See @ref AbstractFeature-subclassing-caching for more information.
@section scenegraph-construction-order Construction and destruction order
There aren't any limitations and usage trade-offs of what you can and can't do
when working with objects and features, but there are two issues which you
should be aware of:
@subsection scenegraph-object-construction-order Object hierarchy
When objects are created on the heap (the preferred way, using `new`), they
can be constructed in any order and they will be destroyed when their parent
is destroyed. When creating them on the stack, however, they will be destroyed
when they go out of scope. Normally, the natural order of creation is not a
problem:
@code
{
Scene3D scene;
Object3D object(&scene);
}
@endcode
The object is created last, so it will be destroyed first, removing itself
from `scene`'s children list, causing no problems when destroying `scene`
object later. However, if their order is swapped, it will cause problems:
@code
{
Object3D object;
Scene3D scene;
object.setParent(&scene);
} // crash!
@endcode
The scene will be destroyed first, deleting all its children, which is wrong,
because `object` is created on stack. If this doesn't already crash, the
`object` destructor is called (again), making things even worse.
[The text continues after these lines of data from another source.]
-- ==== Sys2Proof/Machine/Ops.lean ====
section
/-! DEFINITION. The named operations every meaning is written from: the pin primitives (R131 to R134), the delay (R152), the
bit routines (R174, R190 to R193), the pieces of a transaction (R201, R202, R204), and giving a response (R35), a refusal
(R286) or an ACK error (R202, R274), which are this block's exceptions: it has no trap vector and saves nothing (R276). -/

namespace Sys2Proof.Machine

/-! ### Lines -/

/-- Element `L` of a per-line array (R8). -/
def PerLine.get {α : Type} (p : PerLine α) : Line → α
  | .clk => p.clk
  | .dio => p.dio
  | .rst => p.rst

/-- The array with element `L` replaced. -/
def PerLine.set {α : Type} (p : PerLine α) (L : Line) (x : α) : PerLine α :=
  match L with
  | .clk => { p with clk := x }
  | .dio => { p with dio := x }
  | .rst => { p with rst := x }

/-- The wire trace grows by one event, under the phase held (R10). -/
def record (e : Event) (s : State) : State := { s with trace := s.trace ++ [⟨s.phase, e⟩] }

/-! ### Pin primitives -/

/-- `SetMode(L, m)` (R131): an event only when the mode changes; the latch is kept. -/
def setMode (L : Line) (m : Mode) (s : State) : State :=
  if s.mode.get L = m then s else record (.mode L m) { s with mode := s.mode.set L m }

/-- `PinWrite(L, b)` (R132): the latch is written and the event recorded; outside `OUT` it is mode misuse (R134). -/
def pinWrite (L : Line) (b : Bool) (s : State) : Except Fault State :=
  if s.mode.get L = .out then .ok (record (.write L b) { s with lat := s.lat.set L b })
  else .error .pinModeMisuse

/-- The `k`-th of the environment's coming answers (R37): scripted while `env` lasts, free after it, where `samples` is how
many samples were taken before. -/
def answerAt (env : List Bool) (samples k : Nat) : Bool :=
  match env[k]? with
  | some b => b
  | none => Config.envLevel (samples + k)

/-- The environment's answer to the `k`-th sample from now (R37). -/
def answer (s : State) : Nat → Bool := answerAt s.env s.samples

/-- The state after `k` samples were taken. -/
def dropAnswers (k : Nat) (s : State) : State := { s with env := s.env.drop k, samples := s.samples + k }

/-- `PinRead(L) -> b` (R133): the environment's answer, no state of the block changed; outside `IN` it is mode misuse (R134). -/
def pinRead (L : Line) (s : State) : Except Fault (Bool × State) :=
  if s.mode.get L = .inp then .ok (answer s 0, record (.sample L (answer s 0)) (dropAnswers 1 s))
  else .error .pinModeMisuse

/-! ### Delay -/

/-- `Delay(n)` (R152): `dly` is loaded with `n` and counted down to 0; nothing else can happen meanwhile, so the one
trace event `D(n)` and the counter's last value are all that is left of it. -/
def delay (n : Nat) (s : State) : State := record (.delay n) { s with dly := 0 }

/-! ### Responses: completion, refusal -/

/-- The operation completes: its result is presented and the block is idle (R35, R282). -/
def respond (st : Status) (data : Word) (s : State) : State := { s with rsp := ⟨st, data, true⟩, busy := false }

/-- The operation is refused: no state but the response changes, no pin event (R114, R286). -/
def refuse (s : State) : State := respond .refused 0 s

/-- An operation that only the owner `o` may use: refused to everyone else, before anything is done (R272 (a), R286). -/
def ownedBy (o : Owner) (s : State) (body : Except Fault State) : Except Fault State :=
  if s.owner = o then body else .ok (refuse s)

/-- The outcome of a step whose only way to stop is a fault. -/
def toOutcome : Except Fault State → Host.Outcome State Fault Refusal
  | .ok s => .next s
  | .error f => .fault f

/-! ### Clock request -/

/-- The body of TIM.SET_CLOCK (R153), shared by SWD.SET_CLOCK (R206) and JTAG.SET_CLOCK (R254): the range test first
(R272 (d)), then the division, which has no value at 0 Hz (R156). -/
def setClock (hz : Word) (s : State) : Except Fault State :=
  if s.cpuFreq ≤ hz then .ok (respond .clockRejected 0 s)
  else if hz = 0 then .error .divideByZero
  else .ok (respond .ok 0 { s with maxFreq := hz, halfPeriod := halfPeriodOf s.cpuFreq hz })

/-! ### Bit routines -/

/-- `SwjOutBit(b)` (R174): clock low, data, delay, clock high, delay. -/
def swjOutBit (b : Bool) (s : State) : Except Fault State := do
  let s ← pinWrite .clk false s
  let s ← pinWrite .dio b s
  let s := delay s.halfPeriod.toNat s
  let s ← pinWrite .clk true s
  pure (delay s.halfPeriod.toNat s)

/-- `EngOutBit(b)` (R190): data, clock low, delay, clock high, delay. -/
def engOutBit (b : Bool) (s : State) : Except Fault State := do
  let s ← pinWrite .dio b s
  let s ← pinWrite .clk false s
  let s := delay s.halfPeriod.toNat s
  let s ← pinWrite .clk true s
  pure (delay s.halfPeriod.toNat s)

/-- `EngInBit() -> b` (R191): clock low, delay, sample, clock high, delay. -/
def engInBit (s : State) : Except Fault (Bool × State) := do
  let s ← pinWrite .clk false s
  let s := delay s.halfPeriod.toNat s
  let (b, s) ← pinRead .dio s
  let s ← pinWrite .clk true s
  pure (b, delay s.halfPeriod.toNat s)

/-- The loop of SEND_BITS with `k` bits still to clock: the bit sent is the one `bitcnt` names (R192). -/
def sendLoop (v : Word) : Nat → State → Except Fault State
  | 0, s => .ok s
  | k + 1, s => do
    let s ← engOutBit (v.getLsbD s.bitcnt.toNat) s
    sendLoop v k { s with bitcnt := s.bitcnt + 1 }

/-- `SendBits(n, v)` (R192). -/
def sendBits (n : Nat) (v : Word) (s : State) : Except Fault State :=
  sendLoop v n { setMode .dio .out s with bitcnt := 0 }

/-- The loop of RECV_BITS with `k` bits still to clock: the bit received enters the value at `bitcnt` (R193). -/
def recvLoop : Nat → Word → State → Except Fault (Word × State)
  | 0, v, s => .ok (v, s)
  | k + 1, v, s => do
    let (b, s) ← engInBit s
    recvLoop k (putBit v s.bitcnt.toNat b) { s with bitcnt := s.bitcnt + 1 }

/-- `RecvBits(n) -> v` (R193). -/
def recvBits (n : Nat) (s : State) : Except Fault (Word × State) :=
  recvLoop n 0 { setMode .dio .inp s with bitcnt := 0 }

/-- The loop of SWJ.CLOCK_SEQUENCE with `k` bits still to clock, the next being bit `i`: `bitcnt` counts the bits of the
current byte (R30, R173; DEDUCED, log 14). -/
def swjLoop (bytes : List Byte) : Nat → Nat → State → Except Fault State
  | 0, _, s => .ok s
  | k + 1, i, s => do
    let s ← swjOutBit (seqBit bytes i) { s with bitcnt := BitVec.ofNat 6 (i % 8) }
    swjLoop bytes k (i + 1) { s with bitcnt := BitVec.ofNat 6 (i % 8 + 1) }

/-! ### The bus -/

/-- CLK and DIO in `OUT` mode, CLK first (R195, R173, D26). -/
def driveBus (s : State) : State := setMode .dio .out (setMode .clk .out s)

/-- CLK and DIO floated, CLK first (R196, R252, R258, R173, D26). -/
def floatBus (s : State) : State := setMode .dio .inp (setMode .clk .inp s)

/-! ### Pieces of a transaction -/

/-- Clock cycles of the ACK phase of a read: 1 turnaround and 3 ACK bits (R6, R98). -/
def ackReadClocks : Nat := 4

/-- Clock cycles of the ACK phase of a write: 1 turnaround, 3 ACK bits, 1 turnaround (R6, R98). -/
def ackWriteClocks : Nat := 5

/-- Low bits driven after a non-OK ACK (R6, R106). -/
def flushBits : Nat := 4

/-- Trailing bits after a data phase (R6, R105). -/
def trailBits : Nat := 8

/-- A transaction opens: CLK is driven, the request byte is built and sent in phase `RequestSent` (R94, R201, R204). -/
def openRequest (apndp rnw : Bool) (a : BitVec 2) (s : State) : Except Fault State :=
  let s := setMode .clk .out s
  let s := { s with req := makeRequest apndp rnw a, phase := .requestSent }
  sendBits 8 (s.req.setWidth 32) s

/-- The ACK phase of `clocks` bits: the value received lies in the low bits of `shreg` (R32; DEDUCED, log 13) and the ACK
code is taken out of it (R98, R100). -/
def ackPhase (clocks : Nat) (s : State) : Except Fault State := do
  let (v, s) ← recvBits clocks { s with phase := .ackPhase }
  pure { s with shreg := v, ack := ackOf v }

/-- `Flush()` (R202): exactly 4 low bits, then the data line floats. -/
def flush (s : State) : Except Fault State := do
  let s ← sendBits flushBits 0 s
  pure (setMode .dio .inp s)

/-- A transaction ends in the ACK error its `ack` stands for: the flush in phase `ErrorFlush`, then `Idle`, then the error as
the response (R202, R274, R277). The one exception entry of this block; nothing is saved (R276). -/
def ackError (s : State) : Except Fault State := do
  let s ← flush { s with phase := .errorFlush }
  pure (respond (ackErrorStatus s.ack) 0 { s with phase := .idle })

/-- The data phase of a read: 32 data bits into `shreg`, one parity bit into `par` (R102, R201). -/
def receiveData (s : State) : Except Fault State := do
  let (w, s) ← recvBits 32 { s with phase := .dataPhase }
  let s := { s with shreg := w }
  let (p, s) ← recvBits 1 s
  pure { s with par := p.getLsbD 0 }

/-- The data phase of a write: `shreg` and `par` are loaded, 32 data bits and one parity bit are sent (R102, R204). -/
def sendData (data : Word) (s : State) : Except Fault State := do
  let s := { s with shreg := data, par := parity32 data, phase := .dataSend }
  let s ← sendBits 32 s.shreg s
  sendBits 1 ((BitVec.ofBool s.par).setWidth 32) s

/-- The 8 trailing bits, all driven low (R105). -/
def trailing (s : State) : Except Fault State := sendBits trailBits 0 { s with phase := .trailingIdle }

/-- The end of a read's data phase: the data line is driven low once more, the phase returns to `Idle`, and the parity
decides between the word and `BadParity` (R201, R203). -/
def finishRead (s : State) : Except Fault State := do
  let s ← pinWrite .dio false s
  let s := { s with phase := .idle }
  if s.par = parity32 s.shreg then pure (respond .ok s.shreg s) else pure (respond .badParity 0 s)

end Sys2Proof.Machine
end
@subsection scenegraph-feature-construction-order Member and inherited features
When destroying the object, all its features are destroyed. For features added
as member it's no issue, features added using multiple inheritance must be
inherited after the %Object class:
@code
class MyObject: public Object3D, MyFeature {
public:
MyObject(Object3D* parent): Object3D(parent), MyFeature(*this) {}
};
@endcode
When constructing MyObject, Object3D constructor is called first and then
MyFeature constructor adds itself to Object3D's list of features. When
destroying MyObject, its destructor is called and then the destructors of
ancestor classes -- first MyFeature destructor, which will remove itself from
Object3D's list, then Object3D destructor.
However, if we would inherit MyFeature first, it will cause problems:
@code
class MyObject: MyFeature, public Object3D {
public:
MyObject(Object3D* parent): MyFeature(*this), Object3D(parent) {} // crash!
};
@endcode
MyFeature tries to add itself to feature list in not-yet-constructed Object3D,
causing undefined behavior. Then, if this doesn't already crash, Object3D is
created, creating empty feature list, making the feature invisible.
If we would construct them in swapped order (if it is even possible), it
wouldn't help either:
@code
class MyObject: MyFeature, public Object3D {
public:
MyObject(Object3D* parent): Object3D(parent), MyFeature(this) {}
// crash on destruction!
};
@endcode
On destruction, Object3D destructor is called first, deleting MyFeature,
which is wrong, because MyFeature is in the same object. After that (if the
program didn't already crash) destructor of MyFeature is called (again).